Instructions to follow: From the top of the records below, return each line exactly, ending with the line that contains "i = h.rid.toNat".

*** Opening of Supplied material ***

/-- UNMAP and REVOKE with the generation increment: after either the handle is stale; REVOKE gives the driver the new handle;
UNMAP, and REVOKE at the last generation, clear the descriptor and zero the bytes (44_addressspace_ops.md R307 to R309, R311,
60_exceptions.md R457). -/
def Obligations.UnmapAndRevoke : Prop :=
  ∀ (s : State) (h h' : PortHandle) (i : Nat) (g : Gen),
    i = h.rid.toNat → g = (s.region i).gen → h' = ⟨h.rid, h.mask, g + 1⟩ →
    (IsStale s h.handle → Errs s (.unmap h) .stale ∧ Errs s (.revoke h) .stale) ∧
    (¬IsStale s h.handle →
      (∃ t, perform (.driver (.unmap h)) s = .next t ∧ IsStale t h.handle ∧
        OnlyRegion s t i ⟨false, 0, 0, 0, 0, if g.toNat = 2 ^ 64 - 1 then g else g + 1⟩ ∧
        (∀ a, Covers s i a → t.byte a = 0) ∧ (∀ a, ¬Covers s i a → t.byte a = s.byte a) ∧
        t = { s with regions := t.regions, mem := t.mem, reply := .ok }) ∧
      (g.toNat < 2 ^ 64 - 1 → ∃ t, perform (.driver (.revoke h)) s = .next t ∧ IsStale t h.handle ∧
        ¬IsStale t h'.handle ∧ OnlyRegion s t i { s.region i with gen := g + 1 } ∧
        t = { s with regions := t.regions, given := s.given.insert h', reply := .handle h' }) ∧
      (g.toNat = 2 ^ 64 - 1 → ∃ t, perform (.driver (.revoke h)) s = .next t ∧ IsStale t h.handle ∧
        OnlyRegion s t i ⟨false, 0, 0, 0, 0, g⟩ ∧
        (∀ a, Covers s i a → t.byte a = 0) ∧ (∀ a, ¬Covers s i a → t.byte a = s.byte a) ∧
        t = { s with regions := t.regions, mem := t.mem, reply := .retired }))

/-- READ and WRITE at both ports and LOAD_BYTES at the driver's: the access check, then exactly the bytes asked for
(44_addressspace_ops.md R301 to R303, R311). -/
def Obligations.PortAccesses : Prop :=
  ∀ (s : State) (h : PortHandle) (addr len : BitVec 64) (l : List Byte) (e : OpError),
    (s.asCheck h.handle addr.toNat len.toNat .read = .ok () → ∃ b : List Byte, b.length = len.toNat ∧
      (∀ k, k < len.toNat → b[k]? = some (s.byte (addr.toNat + k))) ∧
      perform (.driver (.read h addr len)) s = .next { s with reply := .bytes b } ∧
      perform (.service (.read h addr len)) s = .next { s with reply := .bytes b }) ∧
    (s.asCheck h.handle addr.toNat len.toNat .read = .error e → Errs s (.read h addr len) e ∧
      perform (.service (.read h addr len)) s = .next { s with reply := .error e }) ∧
    (s.asCheck h.handle addr.toNat l.length .write = .ok () → ∃ t, perform (.driver (.write h addr l)) s = .next t ∧
      perform (.service (.write h addr l)) s = .next t ∧
      (∀ k, k < l.length → l[k]? = some (t.byte (addr.toNat + k))) ∧
      (∀ a, a < addr.toNat ∨ addr.toNat + l.length ≤ a → t.byte a = s.byte a) ∧
      t = { s with mem := t.mem, reply := .ok }) ∧
    (s.asCheck h.handle addr.toNat l.length .write = .error e → Errs s (.write h addr l) e ∧
      perform (.service (.write h addr l)) s = .next { s with reply := .error e }) ∧
    (s.asCheck h.handle addr.toNat l.length .nothing = .error e → Errs s (.loadBytes h addr l) e) ∧
    (s.asCheck h.handle addr.toNat l.length .nothing = .ok () → (s.region h.rid.toNat).owner = 0 →
      Errs s (.loadBytes h addr l) .denied) ∧
    (s.asCheck h.handle addr.toNat l.length .nothing = .ok () → (s.region h.rid.toNat).owner ≠ 0 →
      ∃ t, perform (.driver (.loadBytes h addr l)) s = .next t ∧
      (∀ k, k < l.length → l[k]? = some (t.byte (addr.toNat + k))) ∧
      (∀ a, a < addr.toNat ∨ addr.toNat + l.length ≤ a → t.byte a = s.byte a) ∧
      t = { s with mem := t.mem, reply := .ok })

/-! ## The rings -/

/-- The frame layout: the fields at their bit positions with zero padding, and back, the padding ignored
(45_ringchannel_ops.md R336). -/
def Obligations.FrameLayout : Prop :=
  (∀ f : Frame, frameOf f.toBits = f ∧ f.toBits.toNat = f.sequence.toNat + f.tag.toNat * 2 ^ 32 +
    f.serviceId.toNat * 2 ^ 48 + f.length.toNat * 2 ^ 64 + f.payloadOffset.toNat * 2 ^ 96 + f.status.toNat * 2 ^ 160) ∧
  ∀ b : FrameBits, (frameOf b).sequence.toNat = b.toNat % 2 ^ 32 ∧ (frameOf b).tag.toNat = b.toNat / 2 ^ 32 % 2 ^ 16 ∧
    (frameOf b).serviceId.toNat = b.toNat / 2 ^ 48 % 2 ^ 16 ∧ (frameOf b).length.toNat = b.toNat / 2 ^ 64 % 2 ^ 32 ∧
    (frameOf b).payloadOffset.toNat = b.toNat / 2 ^ 96 % 2 ^ 64 ∧ (frameOf b).status.toNat = b.toNat / 2 ^ 160 % 2 ^ 8

/-- A ring of 2^k slots is a first-in first-out queue of at most 2^k frames, at every value of the counters; at the service
port its operations are those of REQ and RSP (45_ringchannel_ops.md R340, R341, 60_exceptions.md R455). -/
def Obligations.RingIsFifoQueue : Prop :=
  (∀ (k cap : Nat) (r : Ring) (f : FrameBits), k ≤ 31 → cap = 2 ^ k → r.count ≤ cap →
    (framesOf cap r).length = r.count ∧
    (r.count = cap → tryPublish cap r f = none) ∧
    (r.count < cap → ∃ r', tryPublish cap r f = some r' ∧ framesOf cap r' = framesOf cap r ++ [f] ∧
      r'.head = r.head + 1 ∧ r'.tail = r.tail ∧
      ∀ j, r'.slot j = if j = r.head.toNat % cap then f else r.slot j) ∧
    (framesOf cap r = [] → tryConsume cap r = none) ∧
    (∀ g l, framesOf cap r = g :: l → g = r.slot (r.tail.toNat % cap) ∧
      ∃ r', tryConsume cap r = some (g, r') ∧ framesOf cap r' = l ∧ r'.head = r.head ∧ r'.tail = r.tail + 1 ∧ r'.slots = r.slots)) ∧
  ∀ (s : State) (f : FrameBits),
    perform (.service (.tryPublish f)) s = .next (match tryPublish s.par.ringCap s.rsp f with
      | some r => { s with rsp := r, reply := .published true }
      | none => { s with reply := .published false }) ∧
    perform (.service .tryConsume) s = .next (match tryConsume s.par.ringCap s.req with
      | some (g, r) => { s with req := r, reply := .consumed (some g) }
      | none => { s with reply := .consumed none })

/-! ## Syscalls -/

/-- LOCAL PROTECT and LOCAL REVOKE: the faults in the order of their tests; otherwise the operation through the held handle,
the new handle held, 0 in x10 and the core resumed (60_exceptions.md R432, R433). -/
def Obligations.LocalProtectRevoke : Prop :=
  ∀ (s : State) (e : SvcEntry) (rid : Nat) (p : Word) (c : Cap) (r : Region), Calls s e → e.cls = .localCall →
    rid = (s.trapReg 10).toNat → p = s.trapReg 11 → c = s.cap rid → r = s.region rid →
    (e.localOp = .protect ∨ e.localOp = .revoke → (s.par.nregion ≤ rid ∨ c.valid = false) →
      ClassifiesToFault s .staleHandle (s.trapReg 10)) ∧
    (e.localOp = .protect → rid < s.par.nregion → c.valid = true →
      (8 ≤ p.toNat → ClassifiesToFault s .invalidPermissions p) ∧
      (p.toNat < 8 → IsStale s ⟨rid, c.mask, c.gen⟩ → ClassifiesToFault s .staleHandle (s.trapReg 10)) ∧
      (p.toNat < 8 → ¬IsStale s ⟨rid, c.mask, c.gen⟩ → BadPerms r.owner (p.setWidth 3) →
        ClassifiesToFault s .invalidPermissions p) ∧
      (p.toNat < 8 → ¬IsStale s ⟨rid, c.mask, c.gen⟩ → ¬BadPerms r.owner (p.setWidth 3) →
        ∃ t, perform (.td .classify) s = .next t ∧ Resumed s t 0 (s.readReg 11) ∧
          OnlyRegion s t rid { r with perms := p.setWidth 3 } ∧ OnlyCap s t rid ⟨true, p.setWidth 3, c.gen⟩ ∧
          t = { s with
            regs := t.regs, pc := t.pc, coreState := t.coreState, tdState := t.tdState, tdDlValid := t.tdDlValid
            tr := t.tr, regions := t.regions, caps := t.caps })) ∧
    (e.localOp = .revoke → rid < s.par.nregion → c.valid = true →
      (IsStale s ⟨rid, c.mask, c.gen⟩ → ClassifiesToFault s .staleHandle (s.trapReg 10)) ∧
      (¬IsStale s ⟨rid, c.mask, c.gen⟩ → r.gen.toNat < 2 ^ 64 - 1 →
        ∃ t, perform (.td .classify) s = .next t ∧ Resumed s t 0 (s.readReg 11) ∧
          OnlyRegion s t rid { r with gen := r.gen + 1 } ∧ OnlyCap s t rid ⟨true, c.mask, r.gen + 1⟩ ∧
          t = { s with
            regs := t.regs, pc := t.pc, coreState := t.coreState, tdState := t.tdState, tdDlValid := t.tdDlValid
            tr := t.tr, regions := t.regions, caps := t.caps }) ∧
      (¬IsStale s ⟨rid, c.mask, c.gen⟩ → r.gen.toNat = 2 ^ 64 - 1 →
        ∃ t, perform (.td .classify) s = .next t ∧ Resumed s t 0 (s.readReg 11) ∧
          OnlyRegion s t rid ⟨false, 0, 0, 0, 0, r.gen⟩ ∧ OnlyCap s t rid { c with valid := false } ∧
          (∀ a, Covers s rid a → t.byte a = 0) ∧ (∀ a, ¬Covers s rid a → t.byte a = s.byte a) ∧
          t = { s with
            regs := t.regs, pc := t.pc, coreState := t.coreState, tdState := t.tdState, tdDlValid := t.tdDlValid
            tr := t.tr, regions := t.regions, caps := t.caps, mem := t.mem }))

*** Close of Supplied material ***

Exercise answer:
/-- UNMAP and REVOKE with the generation increment: after either the handle is stale; REVOKE gives the driver the new handle;
UNMAP, and REVOKE at the last generation, clear the descriptor and zero the bytes (44_addressspace_ops.md R307 to R309, R311,
60_exceptions.md R457). -/
def Obligations.UnmapAndRevoke : Prop :=
  ∀ (s : State) (h h' : PortHandle) (i : Nat) (g : Gen),
    i = h.rid.toNat → g = (s.region i).gen → h' = ⟨h.rid, h.mask, g + 1⟩ →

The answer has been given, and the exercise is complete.